Most epidemics used to hit heavier in crowded cities, right?Not in this country. Epidemiology of polio in this country, is fascinating, frustrating, and raises a lot of questions, the answers of which would be considered "provocative".

Fièvre
15-03-10, 03:54 AM
In a who document (http://whqlibdoc.who.int/recueil_articles/2000/RA_2000_3_80-91_fre.pdf the english article to be found : Bulletin of the World Health Organization, 2000, 78 (3) : 285-297) :
Des sérums neutralisant le poliovirus ont été retrouvés chez d’autres vertébrés, par exemple chez des vaches, des chevaux, des poulets, des chiens, des chèvres et des moutons, mais sans qu’il y ait des signes d’infection

translated by myself in "polovirus neutralizing serums were found in other vertebrates such as cows,horses,chicken,dogs,goats,sheeps,but without any sign of infection" ????

It refered to : Gear JHS. Poliomyelitis.

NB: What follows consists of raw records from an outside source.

-- ==== Sys2Proof/Machine/Regs.lean ====
section
/-! DEFINITION. The values of the control registers as a read returns them (03 R83 to R86; 06 R145, R167; 08 R195; 09 R213,
R242; 10 R247, R262; 12 R305; 13 R322, R330; 15 R362, R363, R378, R383; 18 R424). -/

namespace Sys2Proof.Machine

/-- The number of cleared bits below each field is part of the shift: a field placed at a bit. -/
def at_ (lo v : Nat) : Nat := v * 2 ^ lo

def vtypeWord (c : SlotCtl) (prot : Bool) : Word :=
  BitVec.ofNat 64 (c.fmt.toNat + at_ 4 c.blk.toNat + at_ 8 c.slc.toNat + at_ 12 prot.toNat)

def vmselWord (c : SlotCtl) : Word := BitVec.ofNat 64 (c.msel.toNat + at_ 3 c.mall.toNat)

/-- `tstate` as slot n sees it (09 R213). -/
def tstateWord (m : Mach) (n : Nat) : Word :=
  let c := m.core (coreOf n)
  if c.owner = some n then BitVec.ofNat 64 (c.tstate + 4 + at_ 4 c.nr.toNat)
  else if c.owner = some (otherSlot n) then 8 else 0

/-- COUNT of the coordinate store (08 R195). -/
def storeCount (c : Core) : Nat := (c.store.filter (fun e => e.2.isSome)).length

def cstatOf (c : Core) : Word := BitVec.ofNat 64 (storeCount c + at_ 16 c.full.toNat + at_ 32 c.drops)

/-- `cstat`: 0 in a slot that does not own the store (08 R194). -/
def cstatWord (m : Mach) (n : Nat) : Word := if (m.slot n).unit.ccs then cstatOf (m.core (coreOf n)) else 0

/-- KSTEPS, saturating at 1,023 (09 R242; 10 R254). -/
def kstepsOf (c : Core) : Nat :=
  min 1023 (c.queue.foldl (fun a q => a + q.ksteps) (c.tileOps.foldl (fun a op => a + op.ksteps) 0))

def mcqOf (c : Core) : Word :=
  BitVec.ofNat 64 (c.queue.length + at_ 6 (kstepsOf c) + at_ 16 c.mcqErr.toNat + at_ 24 c.mcqCause + at_ 32 c.mcqDone)

def mcqWord (m : Mach) (n : Nat) : Word :=
  let c := m.core (coreOf n)
  if c.owner = some n then mcqOf c else 0

def wbctlOf (c : Core) : Word := BitVec.ofNat 64 (c.elt + at_ 2 c.cmp + at_ 4 c.nsel + at_ 8 c.cen.toNat)

def wbctlWord (m : Mach) (n : Nat) : Word :=
  let c := m.core (coreOf n)
  if c.owner = some n then wbctlOf c else 0

/-- The checksum counters and CEN in the format of 10 Table 10.3. -/
def tchkWord (c : Core) : Word :=
  BitVec.ofNat 64 (c.unchk + at_ 16 c.rpl + at_ 32 c.fail + at_ 63 c.cen.toNat)

/-- `ckpopen` (13 R322). -/
def ckpopenWord (u : SlotUnit) : Word :=
  match u.record with
  | none => 0
  | some r => BitVec.ofNat 64 (1 + at_ 1 r.ovf.toNat + at_ 2 r.cerr.toNat + r.hdr.toNat / 128 % 2 ^ 50 * 128)

/-- `coreid` of a slot's place (18 R424). -/
def coreidWord (n : Nat) : Word :=
  BitVec.ofNat 64 (coreOf n % 4 + at_ 2 (clusterOf n % 12) + at_ 6 (dieOf n))

/-- `vwbase`: the base bits below 4,096 x G read as zero (03 R86). -/
def vwbaseWord (v : Word) : Word := BitVec.ofNat 64 (windowBase v + bitsN v 0 2)

/-- The unit-level control registers 0x000 to 0x014 of slot n (03 Table 3.8). -/
def unitCsr (m : Mach) (n : Nat) (num : Nat) : Word :=
  let s := m.slot n
  let c := s.ctl
  let prot := (m.context s.unit.ctx).prot
  match num with
  | 0x00 => c.vl.setWidth 64
  | 0x01 => vtypeWord c prot
  | 0x02 => c.vstart.setWidth 64
  | 0x03 => c.vstride
  | 0x04 => vmselWord c
  | 0x05 => BitVec.ofNat 64 (vlmaxBits (fmtBits c.fmt) prot)
  | 0x06 => c.rm.setWidth 64
  | 0x07 => c.fflags.setWidth 64
  | 0x08 => c.vstate
  | 0x09 => tstateWord m n
  | 0x0A => boolWord c.chkStall
  | 0x0B => vwbaseWord c.vwbase
  | 0x0C => c.vcursor
  | 0x0D => c.vstripno.setWidth 64
  | 0x0E => c.vprog
  | 0x0F => cstatWord m n
  | 0x10 => mcqWord m n
  | 0x11 => wbctlWord m n
  | 0x12 => c.barseq
  | 0x13 => ckpopenWord s.unit
  | 0x14 => coreidWord n
  | _ => 0

def sstatusWord (p : SlotSup) : Word := BitVec.ofNat 64 (p.spp.toNat + at_ 1 p.intrap.toNat)

/-- The number of a hotness counter in its context's table: entry and class (06 R172; 15 R378). -/
def hotKey (entry cls : Nat) : Nat := 3 * entry + cls

/-- The counter that `vhotsel` selects; CLASS 3 selects none (15 R378). -/
def vhotKey (sel : Word) : Option Nat :=
  if bitsN sel 12 2 = 3 then none else some (hotKey (bitsN sel 0 12) (bitsN sel 12 2))

/-- The Supervisor control registers 0x100 to 0x167 of slot n (15 Table 15.1). -/
def supCsr (m : Mach) (n : Nat) (num : Nat) : Word :=
  let s := m.slot n
  let p := s.sup
  let x := m.context s.unit.ctx
  match num with
  | 0x100 => sstatusWord p
  | 0x101 => p.scause
  | 0x102 => p.sepc
  | 0x103 => p.stval
  | 0x104 => p.stvec
  | 0x105 => p.sscratch
  | 0x110 =>
    let wp := (m.vault (clusterOf n)).waypart
    BitVec.ofNat 64 (wp.toNat + at_ 32 (spMib wp))
  | 0x120 => boolWord x.prot
  | 0x130 => (m.job x.job).calmode.setWidth 64
  | 0x140 => x.ckpctl.setWidth 64
  | 0x150 => x.rpbase
  | 0x151 => x.rpseq
  | 0x152 => x.rpgen.setWidth 64
  | 0x160 => x.spt
  | 0x161 => p.vhotsel
  | 0x162 => match vhotKey p.vhotsel with
    | none => 0
    | some k => BitVec.ofNat 64 (tabGet 0 x.hot k)
  | 0x163 => p.simg
  | 0x164 => p.dbgctl
  | 0x165 => p.dbgpc
  | 0x166 => p.trcctl
  | 0x167 => p.smplctl
  | _ => 0

/-- Bits [hi:lo] of a word kept, the rest 0. -/
def keepBits (x : Word) (lo n : Nat) : Word := BitVec.ofNat 64 (bitsN x lo n * 2 ^ lo)

/-! The bits of control registers that hold a field; every other bit reads as zero (00 R3). -/

/-- `vstate`: VEN, the dirty bits, VMAP (15 R383). -/
def vstateBits : Word := 0xFFFFFFFF0000001F

/-- `barseq`: SLOT, G, VALID, CLID, GEN (12 R305). -/
def barseqBits : Word := 0xFFFFFFFF00003FFF

/-- `stvec`: MODE and BASE (15 R362). -/
def stvecBits : Word := 0x01FFFFFFFFFFFFC1

/-- `dbgctl`: the stop controls and ORD (16 R395). -/
def dbgctlBits : Word := 0xFFFFFFFF0000001F

/-- `smplctl`: PERIOD, ARM, CNT (16 R398). -/
def smplctlBits : Word := 0xFFFFFFFF001FFFFF

end Sys2Proof.Machine
end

In : Proceedings of the Second International Poliomyelitis Conference. Philadelphia, PA, JB Lippincott,1951 : 343-352.

Momtezuma Tuatara
16-03-10, 07:21 AM
In a who document (http://whqlibdoc.who.int/recueil_articles/2000/RA_2000_3_80-91_fre.pdf the english article to be found : Bulletin of the World Health Organization, 2000, 78 (3) : 285-297) :

translated by myself in "polovirus neutralizing serums were found in other vertebrates such as cows,horses,chicken,dogs,goats,sheeps,but without any sign of infection" ????

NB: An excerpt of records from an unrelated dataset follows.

/-- Whether an instruction is legal while FMT is f (04 R103; 05 R130, R135, R141; 07 R182; 08 R190, R191, R198 to R200; 09
R222; 10 R255). -/
def fmtOk (f : BitVec 4) : Instr → Bool
  | .add _ _ _ _
  | .sub _ _ _ _
  | .and _ _ _ _
  | .or _ _ _ _
  | .xor _ _ _ _
  | .sll _ _ _ _
  | .srl _ _ _ _
  | .sra _ _ _ _
  | .slt _ _ _ _
  | .sltn _ _ _ _
  | .min _ _ _ _
  | .max _ _ _ _
  | .minn _ _ _ _
  | .maxn _ _ _ _
  | .mul _ _ _ _
  | .mulh _ _ _ _
  | .mulhn _ _ _ _
  | .div _ _ _ _
  | .divn _ _ _ _
  | .rem _ _ _ _
  | .remn _ _ _ _
  | .bext _ _ _ _
  | .bins _ _ _ _
  | .clz _ _ _
  | .ctz _ _ _
  | .popc _ _ _
  | .slli _ _ _ _ _
  | .srli _ _ _ _ _
  | .srai _ _ _ _ _
  | .addi _ _ _ _
  | .andi _ _ _ _
  | .ori _ _ _ _
  | .xori _ _ _ _
  | .lih _ _ _
  | .adpc _ _ _
  | .ld8 _ _ _ _
  | .ld16 _ _ _ _
  | .ld32 _ _ _ _
  | .ld64 _ _ _ _
  | .ld8N _ _ _ _
  | .ld16N _ _ _ _
  | .ld32N _ _ _ _
  | .st8 _ _ _ _
  | .st16 _ _ _ _
  | .st32 _ _ _ _
  | .st64 _ _ _ _
  | .ldl _ _ _
  | .stc _ _ _ _
  | .jal _ _
  | .beq _ _ _ _
  | .bne _ _ _ _
  | .blt _ _ _ _
  | .bge _ _ _ _
  | .bltn _ _ _ _
  | .bgen _ _ _ _
  | .jalr _ _ _
  | .wait _ _ _
  | .setvl _ _ _
  | .setvt _ _ _
  | .nop _
  | .rdc _ _ _
  | .wrc _ _ _
  | .writeVl _
  | .writeVtype _
  | .writeFflags _
  | .writeWaypart _
  | .writeVstate _
  | .writeTstate _
  | .writeVhot _
  | .vand _ _ _ _ _ _
  | .vor _ _ _ _ _ _
  | .vxor _ _ _ _ _ _
  | .vsel _ _ _ _ _ _
  | .vmv _ _ _ _
  | .vbcast _ _ _ _
  | .vldsc _ _ _ _ _
  | .vmvscToScale _ _ _ _
  | .vmvscFromScale _ _ _ _
  | .mand _ _ _ _ _
  | .mor _ _ _ _ _
  | .mxor _ _ _ _ _
  | .mnot _ _ _ _
  | .msbf _ _ _ _
  | .mset _ _ _ _
  | .mpopc _ _ _ _
  | .mfirst _ _ _ _
  | .vld _ _ _ _ _
  | .vlds _ _ _ _ _
  | .vldx _ _ _ _ _ _ _
  | .vldt _ _ _ _ _ _
  | .vpf _ _ _ _
  | .vst _ _ _ _ _ _
  | .vsts _ _ _ _ _ _
  | .vstx _ _ _ _ _ _ _ _
  | .vstxu _ _ _ _ _ _ _ _
  | .vstt _ _ _ _ _ _ _
  | .vlseg _ _ _ _ _ _ _
  | .vsseg _ _ _ _ _ _ _ _
  | .vbind _ _ _ _
  | .vunbind _ _ _
  | .vperm _ _ _ _ _
  | .vslu _ _ _ _ _
  | .vsld _ _ _ _ _
  | .vcompress _ _ _ _
  | .vexpand _ _ _ _
  | .vfetch _ _ _
  | .vpbr _ _ _
  | .vpend _ _
  | .vpsend _ _ _
  | .vprecv _ _ _
  | .vconf _ _ _ _
  | .cins _ _ _ _
  | .cclr _ _
  | .vgathl _ _ _ _ _ _
  | .vscatc _ _ _ _ _ _ _
  | .fibdef _ _ _
  | .fibend _ _
  | .fibrePrefetch _
  | .ten _
  | .tdis _
  | .tzero _ _ _
  | .tmma _ _ _ _ _ _ _
  | .tmms _ _ _ _ _ _ _
  | .tld _ _ _ _
  | .tst _ _ _ _
  | .trowmv _ _ _ _ _
  | .tcolmv _ _ _ _ _
  | .tvmv _ _ _ _
  | .wbld _ _ _
  | .wbfmt _ _
  | .tchk _ _
  | .tchkrd _ _
  | .tileOpComplete _
  | .matrixCommandAccept _
  | .cpy _ _ _ _ _
  | .cpy2 _ _ _ _ _
  | .cpyt _ _ _ _ _ _
  | .cpyr _ _ _ _ _
  | .cpym _ _ _ _ _
  | .cpyx _ _ _ _ _
  | .cpyfill _ _ _ _
  | .cpybc _ _ _ _ _
  | .copyEngineAccept _
  | .copyCompletion _ _
  | .fence _ _
  | .acq _ _
  | .rel _ _
  | .barinit _ _ _ _
  | .bararr _ _ _ _
  | .barwait _ _ _
  | .wmwait _ _
  | .barwaitRelease _
  | .watermarkSatisfied _
  | .waitWake _
  | .waitTimeout _
  | .linkHoldExpiry _
  | .relrcv _
  | .ckpbeg _ _ _
  | .ckpseal _ _
  | .ckpverify _ _ _
  | .ckpabort _
  | .rprd _ _ _
  | .launch _ _
  | .launchn _ _ _
  | .cancel _ _ _
  | .cntrd _ _ _
  | .fork _ _ _
  | .join _
  | .send _
  | .yield _
  | .uexit _
  | .notify _ _
  | .trap _ _
  | .eret _
  | .mcall _
  | .halt _
  | .vptwr _ _ _
  | .tlbinv _ _ _
  | .ctxsave _ _
  | .ctxrest _ _
  | .brk _ _
  | .tmark _ _
  | .smpl _ _
  | .vectorCommit _
  | .variableLatencyResult _
  | .rendezvousArrival _ _
  | .rendezvousComplete _
  | .trapEntry _
  | .windowReplay _
  | .laneMismatch _ _
  | .lockstepMismatch _
  | .notifyRegisterWrite _
  | .serveQueue _
  | .spillReturn _
  | .mapRequest _
  | .queueMap _
  | .queueDestroy _
  | .counterCreate _ _
  | .counterClose _ _
  | .hostVptEntryWrite _ _ _
  | .hostHotnessClear _ _
  | .umanteDispatch
  | .bind _
  | .bindResume _
  | .preempt _
  | .kill _ _
  | .unitLoadComplete _
  | .preemptionLands _
  | .saveComplete _
  | .unitRetire _
  | .launchCompletion _
  | .pageRequestAnswer _ _ _
  | .partitionSwap _
  | .computeDieReset _
  | .recoveryRestore _ _
  | .remoteAckTimeout _ _ _
  | .spareSwitch _
  | .linkRetrain _ _
  | .thermalClockReduction
  | .thermalShutdown
  | .powerOnBoot _ _
  | .itrusPartitionControl _
  | .itrusDebug _
  | .itrusTrace _
  | .itrusAnnals _
  | .itrusRecovery _
  | .itrusFirmwareUpdate _
  | .itrusAttestation _
  | .itrusPower _
  | .remoteAccessArrival _
  | .remoteAcknowledgement _
  | .persistencePointReached _
  | .powerLoss
  | .baseDieFailure _
  | .queueUnmap _
  | .itrusConnection _
  | .annalsObservation _ _ _ => true
  | .vadd _ _ _ _ _ _
  | .vsub _ _ _ _ _ _
  | .vmin _ _ _ _ _ _
  | .vmax _ _ _ _ _ _
  | .vaddsat _ _ _ _ _ _
  | .vsubsat _ _ _ _ _ _
  | .vabs _ _ _ _
  | .vneg _ _ _ _
  | .vsll _ _ _ _ _ _
  | .vsrl _ _ _ _ _ _
  | .vsra _ _ _ _ _ _
  | .vmul _ _ _ _ _ _
  | .vmulh _ _ _ _ _ _
  | .vmadd _ _ _ _ _ _
  | .vmsub _ _ _ _ _ _
  | .vnmadd _ _ _ _ _ _
  | .vdiv _ _ _ _ _ _
  | .vcmp _ _ _ _ _ _ _
  | .viota _ _ _ _ => isInt f
  | .vwadd _ _ _ _ _ _
  | .vwmul _ _ _ _ _ _ => isInt f && f.toNat % 4 != 3
  | .vaddF _ _ _ _ _ _
  | .vsubF _ _ _ _ _ _
  | .vminF _ _ _ _ _ _
  | .vmaxF _ _ _ _ _ _
  | .vabsF _ _ _ _
  | .vnegF _ _ _ _
  | .vmulF _ _ _ _ _ _
  | .vmaddF _ _ _ _ _ _
  | .vmsubF _ _ _ _ _ _
  | .vnmaddF _ _ _ _ _ _
  | .vdivF _ _ _ _ _ _
  | .vsqrt _ _ _ _
  | .vrcpa _ _ _ _
  | .vrsqa _ _ _ _
  | .vrcps _ _ _ _ _
  | .vrsqs _ _ _ _ _
  | .vclass _ _ _ _
  | .vcmpF _ _ _ _ _ _ _
  | .vapsc _ _ _ _ _ => isFlt f
  | .vwaddF _ _ _ _ _ _
  | .vwmulF _ _ _ _ _ _ => isFlt f && f != 11
  | .vcvt _ _ d a b _ => cvtOk f d a b
  | .vred _ _ _ _ _ fl p => if fl then isFlt f else decide (3 <= p.val) || isInt f
  | .vscan _ _ _ _ _ fl _ => if fl then isFlt f else isInt f
  | .vcomb _ _ _ _ _
  | .clook _ _ _ _ _
  | .cacc _ _ _ _ => f != 12
  | .visect _ _ _ _ _ => isInt f && f.toNat % 4 != 0
  | .cdrain _ _ _ => f == 3 || f == 7 || f == 11
  | .tmop _ _ _ _ _ => f == 9 || f == 12 || f == 0
  | .tmf64 _ _ _ _ _ _ _ => f == 11

/-- The instructions that raise PRIVILEGED at User level (02 R41). -/
def supervisorOnly : Instr → Bool
  | .eret _
  | .mcall _
  | .halt _
  | .vptwr _ _ _
  | .tlbinv _ _ _
  | .ctxsave _ _
  | .ctxrest _ _ => true
  | .add _ _ _ _
  | .sub _ _ _ _
  | .and _ _ _ _
  | .or _ _ _ _
  | .xor _ _ _ _
  | .sll _ _ _ _
  | .srl _ _ _ _
  | .sra _ _ _ _
  | .slt _ _ _ _
  | .sltn _ _ _ _
  | .min _ _ _ _
  | .max _ _ _ _
  | .minn _ _ _ _
  | .maxn _ _ _ _
  | .mul _ _ _ _
  | .mulh _ _ _ _
  | .mulhn _ _ _ _
  | .div _ _ _ _
  | .divn _ _ _ _
  | .rem _ _ _ _
  | .remn _ _ _ _
  | .bext _ _ _ _
  | .bins _ _ _ _
  | .clz _ _ _
  | .ctz _ _ _
  | .popc _ _ _
  | .slli _ _ _ _ _
  | .srli _ _ _ _ _
  | .srai _ _ _ _ _
  | .addi _ _ _ _
  | .andi _ _ _ _
  | .ori _ _ _ _
  | .xori _ _ _ _
  | .lih _ _ _
  | .adpc _ _ _
  | .ld8 _ _ _ _
  | .ld16 _ _ _ _
  | .ld32 _ _ _ _
  | .ld64 _ _ _ _
  | .ld8N _ _ _ _
  | .ld16N _ _ _ _
  | .ld32N _ _ _ _
  | .st8 _ _ _ _
  | .st16 _ _ _ _
  | .st32 _ _ _ _
  | .st64 _ _ _ _
  | .ldl _ _ _
  | .stc _ _ _ _
  | .jal _ _
  | .beq _ _ _ _
  | .bne _ _ _ _
  | .blt _ _ _ _
  | .bge _ _ _ _
  | .bltn _ _ _ _
  | .bgen _ _ _ _
  | .jalr _ _ _
  | .wait _ _ _
  | .setvl _ _ _
  | .setvt _ _ _
  | .nop _
  | .writeVl _
  | .writeVtype _
  | .writeFflags _
  | .writeWaypart _
  | .writeVstate _
  | .writeTstate _
  | .writeVhot _
  | .vadd _ _ _ _ _ _
  | .vsub _ _ _ _ _ _
  | .vmin _ _ _ _ _ _
  | .vmax _ _ _ _ _ _
  | .vaddsat _ _ _ _ _ _
  | .vsubsat _ _ _ _ _ _
  | .vabs _ _ _ _
  | .vneg _ _ _ _
  | .vand _ _ _ _ _ _
  | .vor _ _ _ _ _ _
  | .vxor _ _ _ _ _ _
  | .vsll _ _ _ _ _ _
  | .vsrl _ _ _ _ _ _
  | .vsra _ _ _ _ _ _
  | .vmul _ _ _ _ _ _
  | .vmulh _ _ _ _ _ _
  | .vmadd _ _ _ _ _ _
  | .vmsub _ _ _ _ _ _
  | .vnmadd _ _ _ _ _ _
  | .vdiv _ _ _ _ _ _
  | .vwadd _ _ _ _ _ _
  | .vwmul _ _ _ _ _ _
  | .vcmp _ _ _ _ _ _ _
  | .vsel _ _ _ _ _ _
  | .vmv _ _ _ _
  | .vbcast _ _ _ _
  | .vaddF _ _ _ _ _ _
  | .vsubF _ _ _ _ _ _
  | .vminF _ _ _ _ _ _
  | .vmaxF _ _ _ _ _ _
  | .vabsF _ _ _ _
  | .vnegF _ _ _ _
  | .vmulF _ _ _ _ _ _
  | .vmaddF _ _ _ _ _ _
  | .vmsubF _ _ _ _ _ _
  | .vnmaddF _ _ _ _ _ _
  | .vdivF _ _ _ _ _ _
  | .vwaddF _ _ _ _ _ _
  | .vwmulF _ _ _ _ _ _
  | .vsqrt _ _ _ _
  | .vrcpa _ _ _ _
  | .vrsqa _ _ _ _
  | .vrcps _ _ _ _ _
  | .vrsqs _ _ _ _ _
  | .vclass _ _ _ _
  | .vcmpF _ _ _ _ _ _ _
  | .vcvt _ _ _ _ _ _
  | .vldsc _ _ _ _ _
  | .vmvscToScale _ _ _ _
  | .vmvscFromScale _ _ _ _
  | .vapsc _ _ _ _ _
  | .mand _ _ _ _ _
  | .mor _ _ _ _ _
  | .mxor _ _ _ _ _
  | .mnot _ _ _ _
  | .msbf _ _ _ _
  | .mset _ _ _ _
  | .mpopc _ _ _ _
  | .mfirst _ _ _ _
  | .viota _ _ _ _
  | .vld _ _ _ _ _
  | .vlds _ _ _ _ _
  | .vldx _ _ _ _ _ _ _
  | .vldt _ _ _ _ _ _
  | .vpf _ _ _ _
  | .vst _ _ _ _ _ _
  | .vsts _ _ _ _ _ _
  | .vstx _ _ _ _ _ _ _ _
  | .vstxu _ _ _ _ _ _ _ _
  | .vstt _ _ _ _ _ _ _
  | .vlseg _ _ _ _ _ _ _
  | .vsseg _ _ _ _ _ _ _ _
  | .vbind _ _ _ _
  | .vunbind _ _ _
  | .vperm _ _ _ _ _
  | .vslu _ _ _ _ _
  | .vsld _ _ _ _ _
  | .vcompress _ _ _ _
  | .vexpand _ _ _ _
  | .vred _ _ _ _ _ _ _
  | .vscan _ _ _ _ _ _ _
  | .vfetch _ _ _
  | .vpbr _ _ _
  | .vpend _ _
  | .vpsend _ _ _
  | .vprecv _ _ _
  | .vconf _ _ _ _
  | .vcomb _ _ _ _ _
  | .visect _ _ _ _ _
  | .cins _ _ _ _
  | .clook _ _ _ _ _
  | .cacc _ _ _ _
  | .cdrain _ _ _
  | .cclr _ _
  | .vgathl _ _ _ _ _ _
  | .vscatc _ _ _ _ _ _ _
  | .fibdef _ _ _
  | .fibend _ _
  | .fibrePrefetch _
  | .ten _
  | .tdis _
  | .tzero _ _ _
  | .tmop _ _ _ _ _
  | .tmma _ _ _ _ _ _ _
  | .tmms _ _ _ _ _ _ _
  | .tmf64 _ _ _ _ _ _ _
  | .tld _ _ _ _
  | .tst _ _ _ _
  | .trowmv _ _ _ _ _
  | .tcolmv _ _ _ _ _
  | .tvmv _ _ _ _
  | .wbld _ _ _
  | .wbfmt _ _
  | .tchk _ _
  | .tchkrd _ _
  | .tileOpComplete _
  | .matrixCommandAccept _
  | .cpy _ _ _ _ _
  | .cpy2 _ _ _ _ _
  | .cpyt _ _ _ _ _ _
  | .cpyr _ _ _ _ _
  | .cpym _ _ _ _ _
  | .cpyx _ _ _ _ _
  | .cpyfill _ _ _ _
  | .cpybc _ _ _ _ _
  | .copyEngineAccept _
  | .copyCompletion _ _
  | .fence _ _
  | .acq _ _
  | .rel _ _
  | .barinit _ _ _ _
  | .bararr _ _ _ _
  | .barwait _ _ _
  | .wmwait _ _
  | .barwaitRelease _
  | .watermarkSatisfied _
  | .waitWake _
  | .waitTimeout _
  | .linkHoldExpiry _
  | .relrcv _
  | .ckpbeg _ _ _
  | .ckpseal _ _
  | .ckpverify _ _ _
  | .ckpabort _
  | .rprd _ _ _
  | .launch _ _
  | .launchn _ _ _
  | .cancel _ _ _
  | .cntrd _ _ _
  | .fork _ _ _
  | .join _
  | .send _
  | .yield _
  | .uexit _
  | .notify _ _
  | .trap _ _
  | .brk _ _
  | .tmark _ _
  | .smpl _ _
  | .vectorCommit _
  | .variableLatencyResult _
  | .rendezvousArrival _ _
  | .rendezvousComplete _
  | .trapEntry _
  | .windowReplay _
  | .laneMismatch _ _
  | .lockstepMismatch _
  | .notifyRegisterWrite _
  | .serveQueue _
  | .spillReturn _
  | .mapRequest _
  | .queueMap _
  | .queueDestroy _
  | .counterCreate _ _
  | .counterClose _ _
  | .hostVptEntryWrite _ _ _
  | .hostHotnessClear _ _
  | .umanteDispatch
  | .bind _
  | .bindResume _
  | .preempt _
  | .kill _ _
  | .unitLoadComplete _
  | .preemptionLands _
  | .saveComplete _
  | .unitRetire _
  | .launchCompletion _
  | .pageRequestAnswer _ _ _
  | .partitionSwap _
  | .computeDieReset _
  | .recoveryRestore _ _
  | .remoteAckTimeout _ _ _
  | .spareSwitch _
  | .linkRetrain _ _
  | .thermalClockReduction
  | .thermalShutdown
  | .powerOnBoot _ _
  | .itrusPartitionControl _
  | .itrusDebug _
  | .itrusTrace _
  | .itrusAnnals _
  | .itrusRecovery _
  | .itrusFirmwareUpdate _
  | .itrusAttestation _
  | .itrusPower _
  | .remoteAccessArrival _
  | .remoteAcknowledgement _
  | .persistencePointReached _
  | .powerLoss
  | .baseDieFailure _
  | .queueUnmap _
  | .itrusConnection _
  | .annalsObservation _ _ _ => false
  | .rdc _ _ r => decide (0x100 ≤ r.val)
  | .wrc _ _ r => decide (0x100 ≤ r.val)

It refered to : Gear JHS. Poliomyelitis. In : Proceedings of the Second International Poliomyelitis Conference. Philadelphia, PA, JB Lippincott,1951 : 343-352.

poliovirus neutralizing serums have been found in 99.9% of humans who also had no signs of infection.

Plainly, as Sister Kenny's book shows, there are signs of infection in animals, if you look for them. I also have old medical articles which clearly showed animals of all breeds paralysed, and which couldn't walk. Notably, the same as with humans, that only occurred in areas where highly toxic sprays were used.